24 Jul
2010
I took this photo at the BASF business hotel in Ludwigshafen, Germany. It shows the carpet in the elevator in the seminar wing of the building. As you might guess from the writing, this carpet is replaced every day. This was a surprise to me, since it is a basic assumption about carpets that there is only on of them for any particular location.
One way to come up with surprising ideas like this is to use provocations. Provocations (a name coined by Edward de Bono) are deliberate challenges to reality as we know it. In order to create them, we need two steps:
1. Make an observation about the world as we know it.
2. Challenge this observation.
Step 1 is the more difficult one, because the most productive observations are those which are so obvious that it is very hard see them.
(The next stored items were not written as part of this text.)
-- ==== Sys2Proof/Machine/Ops.lean ====
section
/-! DEFINITION. The named operations every meaning is built from: the part's variant, register fields, what the block
sends, interrupts, the recording of ledger events, and gates' states. -/

namespace Sys2Proof.Machine

/-! ### The variant (R1, R2, R4) -/

/-- Lane groups bonded (R2). -/
def BeamClass.groups : BeamClass → Nat
  | .F => 24
  | .H => 12
  | .Q => 6

/-- DRAM stacks bonded (R2). -/
def BeamClass.stacks : BeamClass → Nat
  | .F => 4
  | .H => 2
  | .Q => 2

/-- Beam rows along the scan, N_row (R2). -/
def BeamClass.nRow : BeamClass → Nat
  | .F => 384
  | .H => 192
  | .Q => 96

/-- Passes per stripe (R1). -/
def BeamClass.passes : BeamClass → Nat
  | .F => 1
  | .H => 2
  | .Q => 4

/-- Exposures of a pixel in a pass (R2). -/
def BeamClass.exposures : BeamClass → Nat
  | .F => 48
  | .H => 24
  | .Q => 12

/-- CLASS of GLB_VARIANT (R441). -/
def BeamClass.code : BeamClass → Nat
  | .F => 0
  | .H => 1
  | .Q => 2

/-- GLB_VARIANT as the fuses hold it (R4, "GLB_VARIANT per part number"). -/
def variantWord (f : Fuses) : Nat :=
  f.cls.stacks <<< 24 + f.cls.groups <<< 16 + 0x4000 + f.cls.code <<< 8 + bitOf f.grade20 <<< 4 + bitOf f.gradeC

/-- The beam class of the device. -/
abbrev State.cls (s : State) : BeamClass := s.fuses.cls

/-- The bonded lane groups, ascending. -/
def State.groups (s : State) : List Nat := List.range s.cls.groups

/-! ### Islands (R24, R437) -/

/-- The island that holds the register at an offset (R437); 255 where no block lies. -/
def islandOf (off : Nat) : Nat :=
  if off < 0x20000 then 0
  else if off < 0x70000 then 1
  else if off < 0x80000 then 5
  else if off < 0x90000 then 6
  else if off < 0x90100 then 2
  else if off < 0xA0000 then 3
  else if off < 0x100000 then 255
  else if off < 0x140000 then 7 + (off - 0x100000) / 0x10000
  else if off < 0x200000 then 5
  else if off < 0x300000 then 11
  else if off < 0x330000 then 16 + (off - 0x300000) / 0x1000
  else if off < 0x400000 then 5
  else if off < 0x440000 then 12
  else if off < 0x480000 then 13
  else if off < 0x500000 then 255
  else if off < 0x520000 then 64 + (off - 0x500000) / 0x1000
  else if off < 0x600000 then 5
  else if off < 0x780000 then 96 + (off - 0x600000) / 0x10000
  else if off < 0x800000 then 5
  else if off < 0x810000 then 14
  else if off < 0x1000000 then 255
  else if off < 0x1310000 then 5
  else if off < 0x1320000 then 12
  else if off < 0x1330000 then 13
  else if off < 0x1500000 then 5
  else 255

/-- The island numbers of the Islands table (R24). -/
def islandAssigned (i : Nat) : Bool :=
  decide (i ≤ 14) || decide (16 ≤ i ∧ i ≤ 49) || decide (64 ≤ i ∧ i ≤ 88) || decide (96 ≤ i ∧ i ≤ 119)

/-- The islands a variant does not bond out (R24). -/
def islandFused (c : BeamClass) (i : Nat) : Bool :=
  decide (7 + c.stacks ≤ i ∧ i ≤ 10) || decide (64 + c.groups ≤ i ∧ i ≤ 87) || decide (96 + c.groups ≤ i ∧ i ≤ 119)

/-- The gate of an island: an unlisted one is closed with nothing outstanding. -/
def State.gate (s : State) (i : Nat) : Gate :=
  (alGet s.gates i).getD ⟨.closed, false, [], [], [], 0⟩

/-- The gate of an island replaced. -/
def State.setGate (s : State) (i : Nat) (g : Gate) : State := { s with gates := alSet s.gates i g }

/-- The island's gate is open; AON has no gate (R24). -/
def State.islandOpen (s : State) (i : Nat) : Bool := i == 0 || (s.gate i).st == .opened

/-- The island of an internal requester (R24, R27). The manual names the island of no engine that has no register
block of its own: the job sequencer's helpers 9 and 10 and the patrol scrubber 32 are put in JOB, and engines of AON
have no gate (log entry 66). -/
def engineIsland (q : Nat) : Nat :=
  if q = 1 then 2 else if q = 2 then 3 else if q = 4 then 4
  else if 8 ≤ q ∧ q ≤ 10 then 5 else if 11 ≤ q ∧ q ≤ 14 then 1
  else if 16 ≤ q ∧ q ≤ 31 then 6 else if q = 32 then 5 else if q = 34 then 11
  else if 36 ≤ q ∧ q ≤ 39 then 7 + (q - 36) else 0

/-- Requests an island has issued whose replies are awaited (R28). -/
def State.issued (s : State) (i : Nat) : Nat :=
  (s.gates.map fun (e : Nat × Gate) =>
    (e.2.accepted.filter fun (x : Req × Nat) => engineIsland x.1.requester == i && i != 0).length).sum

/-! ### Registers -/

/-- Element `lam` of reset_map (R299): 32 × (lam mod S) + lam div S. -/
def resetMap (c : BeamClass) (lam : Nat) : Nat := 32 * (lam % c.stacks) + lam / c.stacks

/-- Four bytes at 4i of the identity map (R133, R181). -/
def identBytes (i : Nat) : Nat := 4 * i + (4 * i + 1) <<< 8 + (4 * i + 2) <<< 16 + (4 * i + 3) <<< 24

/-- The reset value of the registers whose tables give more than one number. -/
def specialReset (f : Fuses) (off : Nat) : Option Nat :=
  let cIs := fun (a b : Nat) => some (if f.gradeC then a else b)
  if off = 0x4 then some (variantWord f)
  else if off = 0x8 then some (f.serial % 2 ^ 32)
  else if off = 0xC then some (f.serial / 2 ^ 32 % 2 ^ 32)
  else if off = 0x10010 then cIs 0x0190DC5F 0x01F5046E
  else if off = 0x10014 then cIs 0x017CD25A 0x0190DC5F
  else if off = 0x60000 then some 0x00080001
  else if off = 0x60100 then some 0x000C0001
  else if off = 0x60200 then some 0x000D0002
  else if off = 0x140004 then some (if f.cls = .F then 0x10000 else 0x8000)
  else if 0x140100 ≤ off ∧ off < 0x140180 then
    let i := (off - 0x140100) / 4
    some (if 4 * i < 32 * f.cls.stacks then
      resetMap f.cls (4 * i) + resetMap f.cls (4 * i + 1) <<< 8 + resetMap f.cls (4 * i + 2) <<< 16 +
        resetMap f.cls (4 * i + 3) <<< 24 else 0)
  else if 0x300000 ≤ off ∧ off < 0x322000 ∧ off % 0x1000 = 0 then
    let t := (off - 0x300000) / 0x1000
    some (if t < 32 then t else 0x20000000)
  else if 0x330000 ≤ off ∧ off < 0x330020 then some (identBytes ((off - 0x330000) / 4))
  else if 0x500000 ≤ off ∧ off < 0x519000 ∧ off % 0x1000 = 0 then
    let t := (off - 0x500000) / 0x1000
    some (if t < 24 then t else 0x20000000)
  else if 0x520000 ≤ off ∧ off < 0x520018 then some (identBytes ((off - 0x520000) / 4))
  else if off = 0x801004 then some (if f.grade20 then 0x07D07D00 else 0x0AF05949)
  else if 0x802030 ≤ off ∧ off < 0x802040 then some 0x02000064
  else if 0x802040 ≤ off ∧ off < 0x802048 then some 0x00000064
  else none

/-- The value a register holds after reset. -/
def regReset (f : Fuses) (off : Nat) : Nat :=
  match specialReset f off with
  | some v => v
  | none =>
    match regRow off with
    | some r => r.reset
    | none => 0

/-- The stored value of the register at an offset. -/
def State.rd (s : State) (off : Nat) : Nat :=
  match alGet s.regs off with
  | some w => w.toNat
  | none => regReset s.fuses off

/-- A register stored whole. -/
def State.wr (s : State) (off v : Nat) : State := { s with regs := alSet s.regs off (BitVec.ofNat 32 v) }

/-- A field of a register. -/
def State.f (s : State) (x : Fld) : Nat := bits (s.rd x.off) x.hi x.lo

/-- A one-bit field is 1. -/
def State.on (s : State) (x : Fld) : Bool := s.f x == 1

/-- A field stored; the rest of its register stands. -/
def State.set (s : State) (x : Fld) (v : Nat) : State := s.wr x.off (withBits (s.rd x.off) x.hi x.lo v)

/-- A field counted up, saturating at its width. -/
def State.inc (s : State) (x : Fld) (n : Nat) : State := s.set x (satN (x.hi + 1 - x.lo) (s.f x + n))

/-- A two-register address [35:0] from its LO and HI words. -/
def State.addr (s : State) (lo hi : Nat) : Nat := s.rd lo + (s.rd hi % 16) <<< 32

/-! ### What the block sends -/

/-- One more output of this command. -/
def State.emit (s : State) (o : Out) : State := { s with out := s.out ++ [o] }

/-- The block as a command finds it: the outputs of the last command are gone, and the sub-second is a free value. -/
def State.begin (s : State) : State :=
  { s with
    out := []
    ret := { s.ret with sub := (Config.subSecond s.freeCount).toNat }
    freeCount := s.freeCount + 1
    jobs := { s.jobs with run := s.jobs.run.map fun r => { r with holdFresh := false } } }

/-- Base of a port's HST registers (R297). -/
def hstBase (port : Nat) : Nat := if port = 1 then 0x90000 else 0x90100

/-- Vector `v` offered to a port: pending and a message, only while its enable bit is set (R294). -/
def raisePort (port v : Nat) (s : State) : State :=
  let b := hstBase port
  if (s.rd (b + 4)).testBit v then
    (s.wr (b + 8) (s.rd (b + 8) ||| 1 <<< v)).emit (.msix port v)
  else s

/-- Vector `v` offered to party 3's or 4's copy of GLB_EVENT_PENDING (R443). -/
def raiseCopy (party v : Nat) (s : State) : State :=
  if ((alGet s.evEnable party).getD 0).getLsbD v then
    { s with evPending := alSet s.evPending party ((alGet s.evPending party).getD 0 ||| BitVec.ofNat 32 (1 <<< v)) }
  else s

/-- A shared source fires: both ports and both copies (R294, R443). -/
def raise (v : Nat) (s : State) : State :=
  raiseCopy 4 v (raiseCopy 3 v (raisePort 2 v (raisePort 1 v s)))

/-- A source that reaches one party only. -/
def raiseTo (party v : Nat) (s : State) : State :=
  if party = 1 ∨ party = 2 then raisePort party v s
  else if party = 3 ∨ party = 4 then raiseCopy party v s
  else s

/-! ### Ledger events (R385–R393) -/

/-- SEVERITY and Key length of an event type (R389, R426); Key 240 is the whole payload. -/
def eventSpec (typ : Nat) : Nat × Nat :=
  match typ with
  | 0x001 => (0, 240) | 0x002 => (3, 240) | 0x003 => (1, 240) | 0x004 => (2, 240) | 0x005 => (3, 2)
  | 0x006 => (0, 240) | 0x100 => (2, 240) | 0x101 => (1, 240) | 0x102 => (3, 240) | 0x103 => (2, 8)
  | 0x104 => (3, 240) | 0x200 => (2, 8) | 0x201 => (1, 8) | 0x202 => (3, 240) | 0x203 => (3, 240)
  | 0x204 => (1, 8) | 0x205 => (3, 240) | 0x206 => (3, 240) | 0x207 => (4, 240) | 0x300 => (2, 240)
  | 0x301 => (3, 240) | 0x302 => (0, 240) | 0x400 => (4, 1) | 0x401 => (4, 1) | 0x402 => (3, 1)
  | 0x403 => (1, 1) | 0x404 => (3, 1) | 0x405 => (2, 1) | 0x406 => (2, 1) | 0x500 => (3, 2)
  | 0x501 => (2, 1) | 0x502 => (2, 240) | 0x503 => (2, 240) | 0x600 => (2, 1) | 0x601 => (2, 1)
  | 0x602 => (4, 240) | 0x603 => (3, 1) | 0x604 => (2, 1) | 0x605 => (3, 1) | 0x700 => (1, 2) | 0x701 => (1, 2)
  | 0x800 => (3, 240) | 0x801 => (1, 240) | 0x802 => (2, 1) | _ => (0, 240)

/-- Bytes a record takes in the log, padded to a multiple of 4 (R385). -/
def LedgerRec.bytes (r : LedgerRec) : Nat := (16 + r.payload.length + 3) / 4 * 4

/-- Bytes of the ledger's queue in retention RAM. -/
def queueBytes (l : List LedgerRec) : Nat := (l.map LedgerRec.bytes).sum

/-- The log is full or corrupt (R393). -/
def State.ledgerStopped (s : State) : Bool := s.ledger.full || s.ledger.corrupt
In the case of the elevator carpet, the necessary observation would be something like:
1. A carpet has a fixed location.
Or perhaps:
1. Every location only has one carpet.
Observations like this seem obvious after the fact, but most people find it quite difficult to create them themselves.
Once a good observation has been made, it is comparatively easy to generate provocations:
* No carpet has a fixed location.
* Some carpets have three homes.
* Carpets may change their locations.
* Every location has several carpets.
Many innovative ideas were created by changing a reality that was "obvious". (Think of the credit card changing the reality "You need money if you want to buy something" or cash value life insurance changing the reality from "life insurance pays someone else if you die" to "life insurance pays you if you survive". What ideas could be created by challenging the following "rules"?
* The goal of our company is to make a profit.
* You have to concentrate on your most profitable customers..
* You must listen to your customers.
* Customers pay for our service in Euros.
* It's our sales force that has contact with the customers.